A global surrogate model is a simplified and interpretable model that approximates the behaviour of the original black-box model, making it easier to understand. However, the accuracy of the surrogate model depends on its ability to accurately mimic the original model, which can be challenging for complex models. For cases with a low accuracy, the interpretability provided by the surrogate model may be limited. An alternative can be local surrogate models. (go to 4.6)

See 2.2 for surrogate models that you could use.

4.3 Prototypes and Criticism

Training data is a crucial component of machine learning models, as it directly affects what the model learns and how it makes predictions. Prototypes are a useful tool for gaining insight into the training data by identifying a few representative data points that capture the essence of different subgroups within the dataset. By analysing these prototypes, users can quickly gain an overview of the entire dataset without having to examine every single data point.

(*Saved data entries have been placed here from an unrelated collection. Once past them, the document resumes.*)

-- ==== Sys2Proof/Laws/Scrambler.lean ====
section
/-! SUPPORT. The scrambler: the rounds without swaps, their inverse, the key bytes and the schedule (43_scrambler.md R173,
R174, R176). -/

namespace Sys2Proof.Machine

/-- The halves after `i` double rounds of the form without swaps (R173). -/
def unrolled (f : Word32 → Word32) (p : Nat → Word32) (l r : Word32) : Nat → Word32 × Word32
  | 0 => (l ^^^ p 0, r)
  | i + 1 =>
    let x := unrolled f p l r i
    let xr := x.2 ^^^ (f x.1 ^^^ p (2 * i + 1))
    let xl := x.1 ^^^ (f xr ^^^ p (2 * i + 2))
    (xl, xr)

/-- The swapped rounds against the form without swaps. -/
theorem foldl_feistelRound (f : Word32 → Word32) (p : Nat → Word32) (l r : Word32) (n : Nat) :
    let x := ((List.range (2 * n)).map p).foldl (feistelRound f) (l, r)
    (x.1 ^^^ p (2 * n), x.2) = unrolled f p l r n := by
  induction n with
  | zero => rfl
  | succ n ih =>
    have e : 2 * (n + 1) = 2 * n + 1 + 1 := rfl
    simp only [e, List.range_succ, List.map_append, List.map_cons, List.map_nil, List.foldl_append, List.foldl_cons,
      List.foldl_nil] at ih ⊢
    generalize ((List.range (2 * n)).map p).foldl (feistelRound f) (l, r) = x at ih ⊢
    simp only [unrolled, ← ih, feistelRound, BitVec.xor_assoc]

/-- The subkeys by number. -/
def subkey (p : Vector Word32 18) (i : Nat) : Word32 := p[i % 18]'(Nat.mod_lt _ (by decide))

/-- A subkey by a number in range. -/
theorem subkey_eq (p : Vector Word32 18) {i : Nat} (h : i < 18) : subkey p i = p[i] := by
  simp only [subkey, Nat.mod_eq_of_lt h]

/-- The sixteen subkeys of the rounds. -/
theorem take_subkeys (p : Vector Word32 18) : p.toList.take 16 = (List.range 16).map (subkey p) := by
  apply List.ext_getElem
  · simp
  · intro i h1 h2
    have hi : i < 16 := by simpa using h2
    simp only [List.getElem_take, Vector.getElem_toList, List.getElem_map, List.getElem_range]
    exact (subkey_eq p (by omega)).symm

/-- ROUND_FORM without swaps. -/
theorem classicalRounds_eq (f : Word32 → Word32) (p : Vector Word32 18) (l r : Word32) :
    classicalRounds f p (l, r) = ((unrolled f (subkey p) l r 8).2 ^^^ p[17], (unrolled f (subkey p) l r 8).1) := by
  have h := foldl_feistelRound f (subkey p) l r 8
  simp only [classicalRounds, take_subkeys]
  rw [← h]
  rfl

/-- The rounds with the subkeys in reverse order undo the rounds. -/
theorem unrolled_reverse (f : Word32 → Word32) (p q : Nat → Word32) (l r : Word32) (hq : ∀ i, i ≤ 17 → q i = p (17 - i))
    (i : Nat) (hi : i ≤ 8) :
    unrolled f q ((unrolled f p l r 8).2 ^^^ p 17) (unrolled f p l r 8).1 i =
      ((unrolled f p l r (8 - i)).2, (unrolled f p l r (8 - i)).1) := by
  induction i with
  | zero => simp [unrolled, hq]
  | succ i ih =>
    obtain ⟨j, hj⟩ : ∃ j, 8 - i = j + 1 := ⟨7 - i, by omega⟩
    have hj' : 8 - (i + 1) = j := by omega
    have h1 : q (2 * i + 1) = p (2 * j + 2) := by rw [hq _ (by omega)]; congr 1; omega
    have h2 : q (2 * i + 2) = p (2 * j + 1) := by rw [hq _ (by omega)]; congr 1; omega
    rw [unrolled, ih (by omega), hj, hj', h1, h2]
    simp [unrolled]

/-- ROUND_FORM is undone by itself with the subkeys in reverse order. -/
theorem classicalRounds_reverse (f : Word32 → Word32) (p : Vector Word32 18) (ab : Word32 × Word32) :
    classicalRounds f (Vector.ofFn (fun i : Fin 18 => p[17 - i.val])) (classicalRounds f p ab) = ab := by
  obtain ⟨l, r⟩ := ab
  have hq : ∀ i, i ≤ 17 → subkey (Vector.ofFn (fun i : Fin 18 => p[17 - i.val])) i = subkey p (17 - i) := by
    intro i hi
    rw [subkey_eq _ (by omega), subkey_eq _ (by omega), Vector.getElem_ofFn]
  have h := unrolled_reverse f (subkey p) _ l r hq 8 (by omega)
  have h17 : p[17] = subkey p 17 := (subkey_eq p (by omega)).symm
  rw [classicalRounds_eq f p, h17, classicalRounds_eq, h, Vector.getElem_ofFn]
  have h0 : p[17 - 17] = subkey p 0 := (subkey_eq p (by omega)).symm
  rw [h0]
  simp [unrolled]

/-- Splitting a joined value. -/
theorem split_join (a : HalfAssign) (x : Word32 × Word32) : splitHalves a (joinHalves a x) = x := by
  cases a <;> simp only [splitHalves, joinHalves, hi32_concat32, lo32_concat32]

/-- Joining a split value. -/
theorem join_split (a : HalfAssign) (v : Word64) : joinHalves a (splitHalves a v) = v := by
  cases a <;> simp only [splitHalves, joinHalves, concat32_hi_lo]

/-- `F` does not read the subkeys. -/
theorem feistelF_p (cfg : Config) (t : Tables) (p : Vector Word32 18) :
    feistelF cfg { t with p := p } = feistelF cfg t := rfl

/-- The word XORed into a subkey is a half of the key (R174). -/
theorem keyWord_msbFirst (k : Word64) (i : Nat) : keyWord .msbFirst k i = halfAt k i := by
  have hk := k.isLt
  rcases Nat.mod_two_eq_zero_or_one i with h | h
  · have h0 : 4 * i % 8 = 0 := by omega
    have h1 : (4 * i + 1) % 8 = 1 := by omega
    have h2 : (4 * i + 2) % 8 = 2 := by omega
    have h3 : (4 * i + 3) % 8 = 3 := by omega
    rw [halfAt, if_pos h, keyWord, h0, h1, h2, h3]
    apply BitVec.eq_of_toNat_eq
    simp only [wordBE, keyByte, hi32, toNat_append_add, BitVec.extractLsb'_toNat, Nat.shiftRight_eq_div_pow]
    omega
  · have h0 : 4 * i % 8 = 4 := by omega
    have h1 : (4 * i + 1) % 8 = 5 := by omega
    have h2 : (4 * i + 2) % 8 = 6 := by omega
    have h3 : (4 * i + 3) % 8 = 7 := by omega
    rw [halfAt, if_neg (by omega), keyWord, h0, h1, h2, h3]
    apply BitVec.eq_of_toNat_eq
    simp only [wordBE, keyByte, lo32, toNat_append_add, BitVec.extractLsb'_toNat, Nat.shiftRight_eq_div_pow]
    omega

/-- The 521 passes of the schedule in order (R174, step 3): nine over `P`, then 128 over each S-box. -/
def schedulePass (cfg : Config) : Fin 9 ⊕ (Fin 4 × Fin 128) → Tables × Word64 → Tables × Word64
  | .inl i, td => scheduleP cfg td i
  | .inr (b, i), td => scheduleS cfg b td i

/-- The passes by number. -/
def passes : List (Fin 9 ⊕ (Fin 4 × Fin 128)) :=
  (List.finRange 9).map .inl ++ (List.finRange 4).flatMap (fun b => (List.finRange 128).map (fun i => .inr (b, i)))

/-- There are 521 passes. -/
theorem passes_length : passes.length = 521 := by decide +kernel

/-- The tables and the last output after `j` passes. -/
def afterPasses (cfg : Config) (k : Word64) (j : Nat) : Tables × Word64 :=
  (passes.take j).foldl (fun td q => schedulePass cfg q td) (keyedTables cfg k, 0)

/-- The key schedule is the tables after the last pass. -/
theorem keySchedule_eq (cfg : Config) (k : Word64) : keySchedule cfg k = (afterPasses cfg k 521).1 := by
  rw [afterPasses, List.take_of_length_le (le_of_eq passes_length), passes, List.foldl_append, List.foldl_map, List.foldl_flatMap]
  simp only [List.foldl_map]
  rfl

/-- One more pass. -/
theorem afterPasses_succ (cfg : Config) (k : Word64) (j : Nat) (h : j < passes.length) :
    afterPasses cfg k (j + 1) = schedulePass cfg passes[j] (afterPasses cfg k j) := by
  rw [afterPasses, List.take_succ_eq_append_getElem h, List.foldl_append]
  rfl

/-- Which pass has which number. -/
theorem passes_getElem : ∀ j : Fin 521, passes[j.val]'(by rw [passes_length]; exact j.isLt) =
    if h : j.val < 9 then .inl ⟨j.val, h⟩
    else .inr (⟨(j.val - 9) / 128, by omega⟩, ⟨(j.val - 9) % 128, by omega⟩) := by decide +kernel

/-- What one pass writes into a vector of words: an output at the entries `2i` and `2i + 1`. -/
theorem set_pair {n : Nat} (p : Vector Word32 n) (d : Word64) (i j : Nat) (h1 : 2 * i + 1 < n) (hj : j < n) :
    ((p.set (2 * i) (hi32 d) (by omega)).set (2 * i + 1) (lo32 d) h1)[j] = if i = j / 2 then halfAt d j else p[j] := by
  rw [Vector.getElem_set, Vector.getElem_set, halfAt]
  by_cases h : i = j / 2
  · rw [if_pos h]
    by_cases he : j % 2 = 0
    · rw [if_neg (by omega), if_pos (by omega), if_pos he]
    · rw [if_pos (by omega), if_neg he]
  · rw [if_neg h, if_neg (by omega), if_neg (by omega)]

/-- What a pass over `P` does. -/
theorem scheduleP_p (cfg : Config) (td : Tables × Word64) (i : Fin 9) (j : Nat) (hj : j < 18) :
    (scheduleP cfg td i).1.p[j] = if i.val = j / 2 then halfAt (scheduleBlock cfg td.1 td.2) j else td.1.p[j] :=
  set_pair td.1.p _ i.val j (by omega) hj

/-- What a pass over an S-box does. -/
theorem scheduleS_s (cfg : Config) (b : Fin 4) (td : Tables × Word64) (i : Fin 128) (c : Nat) (hc : c < 4) (j : Nat)
    (hj : j < 256) : (scheduleS cfg b td i).1.s[c][j] =
      if b.val = c ∧ i.val = j / 2 then halfAt (scheduleBlock cfg td.1 td.2) j else td.1.s[c][j] := by
  have h : (scheduleS cfg b td i).1.s[c] = if b.val = c then _ else td.1.s[c] := Vector.getElem_set (hi := b.isLt) (hj := hc)
  rw [h]
  by_cases hb : b.val = c
  · subst hb
    simp only [if_true, true_and]
    exact set_pair td.1.s[b.val] _ i.val j (by omega) hj
  · rw [if_neg hb, if_neg (fun h => hb h.1)]

end Sys2Proof.Machine
end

Criticisms, on the other hand, are data points that are representative of an unusual or rare subgroup within the dataset. These criticisms can help users understand for which cases the model might perform poorly, because it did not get enough similar training data. For example, in a dataset of tourist images from New York City, prototypes might be typical images of the Empire State Building and the Brooklyn Bridge, while criticisms might be more unique images that represent minorities in the dataset, such as a street performer or a lesser-known landmark.

Prototypes and criticisms can also be combined with local analysis ( go to 3.2) where you explain the most representative data inputs in depth to understand the model in general.

A recommended algorithm for finding prototypes and criticisms is ProtoDash:

4.4 Analysing High-Level Patterns

Understanding AI models that work on data like images or sound is typically harder than analysing AI models for tabular data. When we analyse an autonomous driving model, we are not interested in how single pixels are processed. As humans we rather want to understand how objects like bicycles, which consist of many pixels in an image, are treated by the model. This can help us to uncover harmful decision processes. We can't give you a general recommendation for methods since a solution here would need to be customised to your specific use case. However, we present you some useful methods that you could consider:

DeepDream is generating fascinating images that are worth to check out from an artistic perspective. At the same time this tool can be used, to see for which visual patterns specific neurons of a neural network react the most.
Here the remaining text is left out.